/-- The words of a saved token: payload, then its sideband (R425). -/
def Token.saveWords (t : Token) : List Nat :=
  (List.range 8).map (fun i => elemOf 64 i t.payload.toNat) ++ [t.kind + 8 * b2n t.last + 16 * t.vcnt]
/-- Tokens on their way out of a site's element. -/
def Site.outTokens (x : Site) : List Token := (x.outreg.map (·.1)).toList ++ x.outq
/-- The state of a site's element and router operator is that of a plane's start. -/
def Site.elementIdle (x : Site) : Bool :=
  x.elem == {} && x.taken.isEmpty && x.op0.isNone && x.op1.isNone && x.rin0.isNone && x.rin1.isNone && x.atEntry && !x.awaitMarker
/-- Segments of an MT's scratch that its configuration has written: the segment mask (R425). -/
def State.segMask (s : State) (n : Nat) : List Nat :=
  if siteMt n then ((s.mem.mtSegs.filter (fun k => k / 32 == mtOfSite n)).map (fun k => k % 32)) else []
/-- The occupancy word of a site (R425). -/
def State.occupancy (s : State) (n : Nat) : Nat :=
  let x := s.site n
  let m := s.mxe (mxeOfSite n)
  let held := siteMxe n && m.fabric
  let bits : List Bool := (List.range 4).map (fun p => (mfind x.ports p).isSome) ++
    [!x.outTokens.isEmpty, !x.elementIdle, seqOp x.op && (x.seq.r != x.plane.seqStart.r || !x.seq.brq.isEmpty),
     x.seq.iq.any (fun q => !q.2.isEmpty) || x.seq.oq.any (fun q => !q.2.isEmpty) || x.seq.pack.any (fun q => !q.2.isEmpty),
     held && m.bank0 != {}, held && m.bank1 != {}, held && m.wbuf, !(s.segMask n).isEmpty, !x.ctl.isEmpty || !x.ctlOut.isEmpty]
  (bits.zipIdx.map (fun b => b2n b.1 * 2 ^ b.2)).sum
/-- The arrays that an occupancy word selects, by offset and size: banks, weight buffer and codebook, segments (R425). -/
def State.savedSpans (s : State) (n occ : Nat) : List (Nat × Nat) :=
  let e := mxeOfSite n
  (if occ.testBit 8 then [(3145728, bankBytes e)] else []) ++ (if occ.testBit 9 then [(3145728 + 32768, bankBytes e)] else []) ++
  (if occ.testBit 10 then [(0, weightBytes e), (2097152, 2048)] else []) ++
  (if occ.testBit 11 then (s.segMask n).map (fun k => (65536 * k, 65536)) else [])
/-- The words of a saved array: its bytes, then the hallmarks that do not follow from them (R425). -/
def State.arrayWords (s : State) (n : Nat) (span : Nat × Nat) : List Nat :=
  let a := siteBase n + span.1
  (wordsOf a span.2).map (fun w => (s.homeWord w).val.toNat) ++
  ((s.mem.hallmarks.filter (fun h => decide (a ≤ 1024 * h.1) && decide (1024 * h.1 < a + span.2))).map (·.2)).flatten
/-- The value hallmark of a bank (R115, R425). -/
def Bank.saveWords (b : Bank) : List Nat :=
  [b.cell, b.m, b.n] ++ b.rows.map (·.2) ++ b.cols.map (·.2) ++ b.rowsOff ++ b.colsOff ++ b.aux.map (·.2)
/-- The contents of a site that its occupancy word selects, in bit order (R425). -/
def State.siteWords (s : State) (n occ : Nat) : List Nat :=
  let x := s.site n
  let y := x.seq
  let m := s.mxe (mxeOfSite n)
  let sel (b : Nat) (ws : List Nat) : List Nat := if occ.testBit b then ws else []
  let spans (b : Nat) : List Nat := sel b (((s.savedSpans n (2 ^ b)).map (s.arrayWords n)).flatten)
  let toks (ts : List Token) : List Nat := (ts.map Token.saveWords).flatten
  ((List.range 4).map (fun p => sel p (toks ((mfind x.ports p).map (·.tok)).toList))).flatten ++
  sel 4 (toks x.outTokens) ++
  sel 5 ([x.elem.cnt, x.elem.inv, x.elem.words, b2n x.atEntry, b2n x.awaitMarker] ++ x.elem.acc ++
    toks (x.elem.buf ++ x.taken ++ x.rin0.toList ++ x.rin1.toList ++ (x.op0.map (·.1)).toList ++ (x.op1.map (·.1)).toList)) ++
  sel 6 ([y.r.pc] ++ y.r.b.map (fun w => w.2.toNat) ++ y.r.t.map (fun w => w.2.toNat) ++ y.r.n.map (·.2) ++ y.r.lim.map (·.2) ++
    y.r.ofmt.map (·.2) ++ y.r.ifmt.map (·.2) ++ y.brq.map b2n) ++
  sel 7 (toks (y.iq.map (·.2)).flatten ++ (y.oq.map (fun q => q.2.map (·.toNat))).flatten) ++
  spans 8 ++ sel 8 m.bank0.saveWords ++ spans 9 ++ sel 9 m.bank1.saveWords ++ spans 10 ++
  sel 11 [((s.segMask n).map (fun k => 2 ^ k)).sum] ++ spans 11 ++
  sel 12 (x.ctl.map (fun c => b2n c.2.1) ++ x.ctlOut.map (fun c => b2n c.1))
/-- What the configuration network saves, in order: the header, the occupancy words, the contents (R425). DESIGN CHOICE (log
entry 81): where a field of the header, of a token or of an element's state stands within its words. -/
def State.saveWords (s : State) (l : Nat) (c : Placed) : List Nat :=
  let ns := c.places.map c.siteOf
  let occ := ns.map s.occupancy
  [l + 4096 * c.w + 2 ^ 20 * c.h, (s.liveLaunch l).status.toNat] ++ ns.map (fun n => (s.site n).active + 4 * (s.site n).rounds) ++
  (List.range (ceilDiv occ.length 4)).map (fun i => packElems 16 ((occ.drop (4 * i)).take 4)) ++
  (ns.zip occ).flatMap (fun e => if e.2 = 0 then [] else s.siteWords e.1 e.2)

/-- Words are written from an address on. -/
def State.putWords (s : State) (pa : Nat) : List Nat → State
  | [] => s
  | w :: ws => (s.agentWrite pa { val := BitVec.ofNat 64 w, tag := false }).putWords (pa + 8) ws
---
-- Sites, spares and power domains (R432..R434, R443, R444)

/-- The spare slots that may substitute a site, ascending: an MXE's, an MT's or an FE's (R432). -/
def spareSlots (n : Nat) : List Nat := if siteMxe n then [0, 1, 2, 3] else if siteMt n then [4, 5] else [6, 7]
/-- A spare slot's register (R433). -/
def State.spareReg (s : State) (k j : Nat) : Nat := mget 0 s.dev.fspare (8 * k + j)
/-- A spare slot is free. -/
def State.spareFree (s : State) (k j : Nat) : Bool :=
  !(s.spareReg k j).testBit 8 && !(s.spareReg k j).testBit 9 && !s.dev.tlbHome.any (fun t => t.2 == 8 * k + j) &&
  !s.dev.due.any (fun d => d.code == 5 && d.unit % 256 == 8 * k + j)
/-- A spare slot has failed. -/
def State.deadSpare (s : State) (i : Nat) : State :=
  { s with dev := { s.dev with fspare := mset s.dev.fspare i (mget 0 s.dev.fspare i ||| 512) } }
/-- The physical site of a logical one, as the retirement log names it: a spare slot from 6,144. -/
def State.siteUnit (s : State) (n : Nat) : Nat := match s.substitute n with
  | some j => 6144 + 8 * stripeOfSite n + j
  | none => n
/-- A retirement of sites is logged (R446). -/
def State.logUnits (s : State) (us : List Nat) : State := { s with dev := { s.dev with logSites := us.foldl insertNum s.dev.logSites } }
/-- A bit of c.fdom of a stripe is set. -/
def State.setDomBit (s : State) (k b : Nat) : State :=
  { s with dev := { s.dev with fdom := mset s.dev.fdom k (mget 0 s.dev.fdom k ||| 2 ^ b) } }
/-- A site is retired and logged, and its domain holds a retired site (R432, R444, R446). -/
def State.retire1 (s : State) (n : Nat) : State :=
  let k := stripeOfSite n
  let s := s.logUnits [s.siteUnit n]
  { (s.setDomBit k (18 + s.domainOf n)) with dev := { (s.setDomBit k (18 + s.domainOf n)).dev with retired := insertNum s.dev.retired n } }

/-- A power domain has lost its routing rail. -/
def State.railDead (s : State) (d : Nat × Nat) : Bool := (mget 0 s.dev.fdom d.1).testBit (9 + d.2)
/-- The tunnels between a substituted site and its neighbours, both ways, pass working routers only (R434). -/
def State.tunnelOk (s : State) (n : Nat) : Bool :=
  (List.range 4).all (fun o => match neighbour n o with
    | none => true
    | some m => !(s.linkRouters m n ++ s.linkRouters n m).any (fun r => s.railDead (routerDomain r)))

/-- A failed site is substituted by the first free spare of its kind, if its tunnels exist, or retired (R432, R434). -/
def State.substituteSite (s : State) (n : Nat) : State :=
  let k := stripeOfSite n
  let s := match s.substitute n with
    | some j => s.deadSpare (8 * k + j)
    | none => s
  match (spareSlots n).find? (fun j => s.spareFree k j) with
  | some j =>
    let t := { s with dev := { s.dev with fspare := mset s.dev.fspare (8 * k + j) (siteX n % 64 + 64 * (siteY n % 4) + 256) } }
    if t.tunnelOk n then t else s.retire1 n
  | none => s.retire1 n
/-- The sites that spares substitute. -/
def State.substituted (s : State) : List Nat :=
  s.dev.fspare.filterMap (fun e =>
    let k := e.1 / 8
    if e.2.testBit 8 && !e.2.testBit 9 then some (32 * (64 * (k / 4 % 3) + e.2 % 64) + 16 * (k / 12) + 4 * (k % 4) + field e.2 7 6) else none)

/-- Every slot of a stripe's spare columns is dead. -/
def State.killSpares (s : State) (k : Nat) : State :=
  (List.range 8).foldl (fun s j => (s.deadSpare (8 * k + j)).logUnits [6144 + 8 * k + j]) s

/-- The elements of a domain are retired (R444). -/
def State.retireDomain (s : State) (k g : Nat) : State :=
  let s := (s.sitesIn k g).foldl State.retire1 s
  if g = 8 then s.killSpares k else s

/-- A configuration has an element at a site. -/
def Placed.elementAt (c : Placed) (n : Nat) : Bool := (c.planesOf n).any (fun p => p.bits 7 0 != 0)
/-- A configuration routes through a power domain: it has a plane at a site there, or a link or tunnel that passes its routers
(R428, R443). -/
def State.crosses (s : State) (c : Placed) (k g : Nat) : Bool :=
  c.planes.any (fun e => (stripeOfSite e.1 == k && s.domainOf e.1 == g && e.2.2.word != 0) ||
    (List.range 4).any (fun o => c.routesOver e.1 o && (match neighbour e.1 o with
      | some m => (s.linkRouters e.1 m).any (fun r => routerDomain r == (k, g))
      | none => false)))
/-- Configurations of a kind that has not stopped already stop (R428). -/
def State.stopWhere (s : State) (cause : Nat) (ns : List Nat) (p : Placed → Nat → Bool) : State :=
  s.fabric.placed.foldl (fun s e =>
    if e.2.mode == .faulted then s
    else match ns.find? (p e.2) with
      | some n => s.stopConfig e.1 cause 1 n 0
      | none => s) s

**What is needed**
Above are records; say how many of their lines contain the word "segMask", giving only the number.

**Task output**
4